Only connect one of the DTR or the RTS signals to CTS, of course.

I used a break-out box to do the looping but it would not be difficult to solder up a connector to do it.

Win32 Serial Port Handshake Bug takes a single command line parameter - the number of the port to be tested, 1 for COM1, 2 for COM2, etc.

C:\Temp>"Win32 Serial Port Handshake Bug.exe" 2

The principle of operation of the program is to set up various conditions for the buffer size and XoffLim and then send characters through the loop-back data line while watching the loop-back handshake line for evidence that the receive buffer has reached the Xoff threshold. Data is sent at 9600 baud (so each character takes about 1/960th of a second to send) with a 1/100th of a second pause between characters so there is plenty of time for characters to make their way through the UARTs and interrupt routines and for any handshake signal to propogate back.

As the program runs it writes a commentry of what it is doing to the console. This can be redirected to a file for posterity. While determining the Xoff threshold the program writes a dot to the console for every tenth character sent. Therefore, dots should appear about one per second.

Here is the output for Windows 98. The output for Windows 95 and for Windows ME was identical.

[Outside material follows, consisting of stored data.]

/-- The tone units' timers leave every schedule and status map (06 R97). -/
theorem schedulesFit_elapseTo (now : Stamp) {s : State} (h : s.schedulesFit) : (elapseTo now s).schedulesFit := by
  obtain ⟨count, fit⟩ := h
  refine ⟨(List.length_map _).trans count, fun d hd => ?_⟩
  obtain ⟨c, hc, rfl⟩ := List.mem_map.mp hd
  exact fit c hc

/-! ### Every move -/

/-- What stands in the tables of `s` in order stands so in those of `t`. -/
structure KeepsOrder (s t : State) : Prop where
  banks : s.table.ordered → t.table.ordered
  channels : s.table.ordered → s.schedulesFit → t.schedulesFit

/-- A change of other blocks. -/
theorem KeepsOrder.of {s t : State} (table : t.table = s.table) (channels : t.channels = s.channels) : KeepsOrder s t where
  banks h := table ▸ h
  channels _ h := by rwa [State.schedulesFit, channels]

/-- A change of the channels to as many that fit. -/
theorem KeepsOrder.of_channels {s : State} {cs : List Channel} (count : cs.length = s.channels.length)
    (fit : (s.cues.map Cue.key).Nodup → (∀ c ∈ s.channels, c.fits) → ∀ c ∈ cs, c.fits) :
    KeepsOrder s { s with channels := cs } where
  banks h := h
  channels ordered h := ⟨count.trans h.1, fit (State.cues_nodup ordered) h.2⟩

theorem KeepsOrder.trans {s t u : State} (h : KeepsOrder s t) (k : KeepsOrder t u) : KeepsOrder s u where
  banks ordered := k.banks (h.banks ordered)
  channels ordered fit := k.channels (h.banks ordered) (h.channels ordered fit)

theorem Move.keepsOrder {b : Bool} {s t : State} (m : Move b s t) : KeepsOrder s t := by
  cases m with
  | clock _ now => exact ⟨id, fun _ => schedulesFit_elapseTo now⟩
  | notice _ n => exact .of (offer_table n s) (offer_channels n s)
  | fault _ f => exact .of (recordFault_table f s) (recordFault_channels f s)
  | channels _ cs _ settings fit => exact .of_channels (by simpa using congrArg List.length settings) fit
  | settings cs _ count fit => exact .of_channels count fit
  | roles _ name pending => exact ⟨id, fun _ => id⟩
  | banks table _ ordered => exact ⟨ordered, fun _ => id⟩
  | gates _ cls p i =>
    obtain ⟨entries, lines, slots, e⟩ := evalEntry_touches cls p s i
    rw [e]
    exact .of rfl rfl
  | opens _ old new i =>
    obtain ⟨entries, e⟩ := openCrossed_touches old new s i
    rw [e]
    exact .of rfl rfl
  | flags i =>
    obtain ⟨entries, e⟩ := flagEntry_touches s i
    rw [e]
    exact .of rfl rfl
  | rewindow cue i =>
    obtain ⟨entries, slots, e⟩ := editEntry_touches cue s i
    rw [e]
    exact .of rfl rfl
  | accept f =>
    obtain ⟨intake, replies, e⟩ := acceptFrame_touches f s
    rw [e]
    exact .of rfl rfl
  | errorReply r =>
    obtain ⟨replies, e⟩ := queueErrorReply_touches r s
    rw [e]
    exact .of rfl rfl
  | _ => exact .of rfl rfl

/-! ### Every step -/

theorem Moves.keepsOrder {b : Bool} {s t : State} (m : Moves b s t) : KeepsOrder s t :=
  m.keep (P := fun u => KeepsOrder s u) (fun _ _ k h => h.trans k.keepsOrder) (.of rfl rfl)

theorem Effect.keepsOrder {s t : State} (e : Effect s t) : KeepsOrder s t := by
  cases e with
  | event m => exact m.keepsOrder
  | request r m _ => exact m.keepsOrder.trans (.of rfl rfl)
  | power => exact ⟨fun _ => reset_table_ordered, fun _ _ => reset_schedulesFit⟩

theorem step_keepsOrder {s t : State} (h : step s = .next t) : KeepsOrder s t := by
  unfold step at h
  split at h
  · cases h
    exact (Move.clock false (s.counter + 1) s).keepsOrder
  · rename_i command rest _
    have popped : KeepsOrder s { s with pending := rest } := .of rfl rfl
    exact popped.trans (exec_effect command h).keepsOrder

/-- Settles O48: each small move of the state keeps both banks in order. -/
theorem banksStayOrdered : Obligations.BanksStayOrdered := fun _ _ ordered h => (step_keepsOrder h).banks ordered

/-- Settles O41: each small move keeps the channels within bounds, against banks that stand in order as it begins. -/
theorem schedulesStayWithin48 : Obligations.SchedulesStayWithin48 := fun _ _ ordered fit h =>
  (step_keepsOrder h).channels ordered fit

end Sys2Proof.Machine
end

section
/-! BANK_SETUP, DROP_CUE and CLEAR_BANK (03 R47 to R51), SWITCH_BANK and CANCEL_SWITCH (R52 to R55). -/

namespace Sys2Proof.Machine

/-! ### Rates and records looked up -/

theorem Rate.ofCode_code (r : Rate) : Rate.ofCode r.code = some r := by cases r <;> rfl

theorem Rate.ofCode_eq_none {n : Nat} (h : 5 < n) : Rate.ofCode n = none := by
  obtain ⟨m, rfl⟩ := Nat.exists_eq_add_of_le' h
  rfl

theorem findCue_eq_none_iff (cues : List Cue) (k : Key) : findCue cues k = none ↔ ∀ c ∈ cues, c.key ≠ k := by
  simp [findCue]

theorem findCue_first {k : Key} {before after : List Cue} {c : Cue} (h : c.key = k) (n : ∀ d ∈ before, d.key ≠ k) :
    findCue (before ++ c :: after) k = some c :=
  find?_append_cons (by simp [h]) fun d hd => by simp [n d hd]

/-! ### The staged bank (03 R39) -/

theorem CueTable.roles_of_a (b : Bank) {t : CueTable} (h : t.active = .a) :
    t.activeBank = t.bankA ∧ t.stagedBank = t.bankB ∧ t.withStaged b = { t with bankB := b } ∧ t.active.other = .b := by
  simp [CueTable.activeBank, CueTable.stagedBank, CueTable.withStaged, BankName.other, h]

theorem CueTable.roles_of_b (b : Bank) {t : CueTable} (h : t.active = .b) :
    t.activeBank = t.bankB ∧ t.stagedBank = t.bankA ∧ t.withStaged b = { t with bankA := b } ∧ t.active.other = .a := by
  simp [CueTable.activeBank, CueTable.stagedBank, CueTable.withStaged, BankName.other, h]

/-! ### While a switch is pending (03 R51) -/

section
variable {s : State} (pending : s.table.switchPending = true)
include pending

theorem bankSetupPerform_pending (rate : Byte) : bankSetupPerform rate s = refuse .switchPending s := if_pos pending

theorem loadCuePerform_pending (key : WireKey) (x : CueItems) :
    loadCuePerform key x s = refuseKey .switchPending key s := if_pos pending

theorem dropCuePerform_pending (key : WireKey) : dropCuePerform key s = refuse .switchPending s := if_pos pending

theorem clearBankPerform_pending : clearBankPerform s = refuse .switchPending s := if_pos pending

end

/-! ### With no switch pending (03 R47, R49, R50) -/

section
variable {s : State} (free : s.table.switchPending = false)
include free

theorem bankSetupPerform_range {rate : Byte} (h : 5 < rate.toNat) : bankSetupPerform rate s = refuse .range s := by
  simp only [bankSetupPerform, free, Rate.ofCode_eq_none h, Bool.false_eq_true, if_false]

section
variable {rate : Byte} {r : Rate} (h : r.code = rate.toNat)
include h

theorem bankSetupPerform_filled (filled : s.table.stagedBank.cues ≠ []) : bankSetupPerform rate s = refuse .state s := by
  simp only [bankSetupPerform, free, ← h, r.ofCode_code, Bool.false_eq_true, if_false, if_pos filled]

theorem bankSetupPerform_sets (empty : s.table.stagedBank.cues = []) :
    bankSetupPerform rate s =
      ({ s with table := s.table.withStaged { s.table.stagedBank with rate := r } },
        b1 0 ++ b1 s.table.active.other.code ++ [rate]) := by
  have item : b1 r.code = [rate] := by rw [h, b1, BitVec.ofNat_toNat, BitVec.setWidth_eq]
  simp only [bankSetupPerform, free, ← h, r.ofCode_code, Bool.false_eq_true, if_false, empty, ne_eq, not_true_eq_false,
    item]
  rfl

end

theorem dropCuePerform_range {key : WireKey} (h : keyOf key = none) : dropCuePerform key s = refuse .range s := by
  simp only [dropCuePerform, free, h, Bool.false_eq_true, if_false]

section
variable {key : WireKey} {k : Key} (h : keyOf key = some k)
include h

theorem dropCuePerform_unknown (no : findCue s.table.stagedBank.cues k = none) :
    dropCuePerform key s = refuse .unknownKey s := by
  simp only [dropCuePerform, free, h, no, Bool.false_eq_true, if_false]

theorem dropCuePerform_drops {old : Cue} (found : findCue s.table.stagedBank.cues k = some old) :
    dropCuePerform key s =
      (s.withStagedCues (dropKey k s.table.stagedBank.cues),
        b1 0 ++ b2 (dropKey k s.table.stagedBank.cues).length ++ b1 s.table.active.other.code) := by
  simp only [dropCuePerform, free, h, found, Bool.false_eq_true, if_false]
  rfl

end

theorem clearBankPerform_clears :
    clearBankPerform s = (s.withStagedCues [], b1 0 ++ b2 0 ++ b1 s.table.active.other.code) :=
  if_neg (by simp [free])

end

/-! ### The requests of the staged bank -/

section
variable {tag : Byte} {s t : State} {body : List Byte}

theorem execBankSetup_answers {rate : Byte} (c : s.canTake (.bankSetup tag rate) = true)
    (p : bankSetupPerform rate s.taken = (t, body)) : exec (.bankSetup tag rate) s = .next (t.answered 0x90 tag body) :=
  request_answers (f := ⟨0x10, tag, [rate]⟩) rfl c p

theorem execDropCue_answers {key : WireKey} (c : s.canTake (.dropCue tag key) = true)
    (p : dropCuePerform key s.taken = (t, body)) : exec (.dropCue tag key) s = .next (t.answered 0x92 tag body) :=
  request_answers (f := ⟨0x12, tag, wireKeyItem key⟩) rfl c p

theorem execClearBank_answers (c : s.canTake (.clearBank tag) = true) (p : clearBankPerform s.taken = (t, body)) :
    exec (.clearBank tag) s = .next (t.answered 0x93 tag body) :=
  request_answers (f := ⟨0x13, tag, []⟩) rfl c p

end

/-- Settles O42: the refusals while a switch is pending, then each request's tests in their order and its effect. -/
theorem stagedBankRequestsAct : Obligations.StagedBankRequestsAct := by
  refine ⟨fun b t => ⟨CueTable.roles_of_a b, CueTable.roles_of_b b⟩,
    fun cues k => ⟨findCue_eq_none_iff cues k, fun before after c split hk no => split ▸ findCue_first hk no⟩,
    fun tag rate key x s => ⟨fun pending => ⟨fun c => ?_, fun c => ?_, fun c => ?_, fun c => ?_⟩,
      fun free c => ⟨fun bad => ?_, fun r hr => ⟨fun filled => ?_, fun empty => ?_⟩⟩,
      fun free c => ⟨fun bad => ?_, fun k hk => ⟨fun no => ?_, ?_⟩⟩, fun free c => ?_⟩⟩
  · exact execBankSetup_answers c (bankSetupPerform_pending (s := s.taken) pending rate)
  · exact execLoadCue_answers c (loadCuePerform_pending (s := s.taken) pending key x)
  · exact execDropCue_answers c (dropCuePerform_pending (s := s.taken) pending key)
  · exact execClearBank_answers c (clearBankPerform_pending (s := s.taken) pending)
  · exact execBankSetup_answers c (bankSetupPerform_range (s := s.taken) free bad)
  · exact execBankSetup_answers c (bankSetupPerform_filled (s := s.taken) free hr filled)
  · exact execBankSetup_answers c (bankSetupPerform_sets (s := s.taken) free hr empty)
  · exact execDropCue_answers c (dropCuePerform_range (s := s.taken) free bad)
  · exact execDropCue_answers c (dropCuePerform_unknown (s := s.taken) free hk no)
  · rintro old found _ rfl
    exact execDropCue_answers c (dropCuePerform_drops (s := s.taken) free hk found)
  · exact execClearBank_answers c (clearBankPerform_clears (s := s.taken) free)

Rx buffer size set to 500.
XoffLim set to 50.
Should give 450 character space on all systems.
.............................................
CTS signal seen low after 450 characters sent.
XoffLim set to 100.
Should give 400 character space on all systems.
........................................
CTS signal seen low after 400 characters sent.
Rx buffer size set to 450.
Should give 350 character space but may leave it at 400 on some systems.
........................................
CTS signal seen low after 400 characters sent.
Rx buffer size set to 300.
Should give 200 character space but may overrun the buffer on some systems.
..............................
ClearCommError returned dwErrors = 00000001 after 301 characters.
CE_RXOVER: buffer overrun.

Because Windows NT leaves the buffer size at 1024 bytes in these circumstances its behaviour is somewhat different:

Rx buffer size set to 500.
XoffLim set to 50.
Should give 450 character space on all systems.
..................................................
...............................................
CTS signal seen low after 974 characters sent.
XoffLim set to 100.
Should give 400 character space on all systems.
..................................................
..........................................
CTS signal seen low after 924 characters sent.
Rx buffer size set to 450.
Should give 350 character space but may leave it at 400 on some systems.
..................................................
..........................................
CTS signal seen low after 924 characters sent.
Rx buffer size set to 300.
Should give 200 character space but may overrun the buffer on some systems.
..................................................
..........................................
CTS signal seen low after 924 characters sent.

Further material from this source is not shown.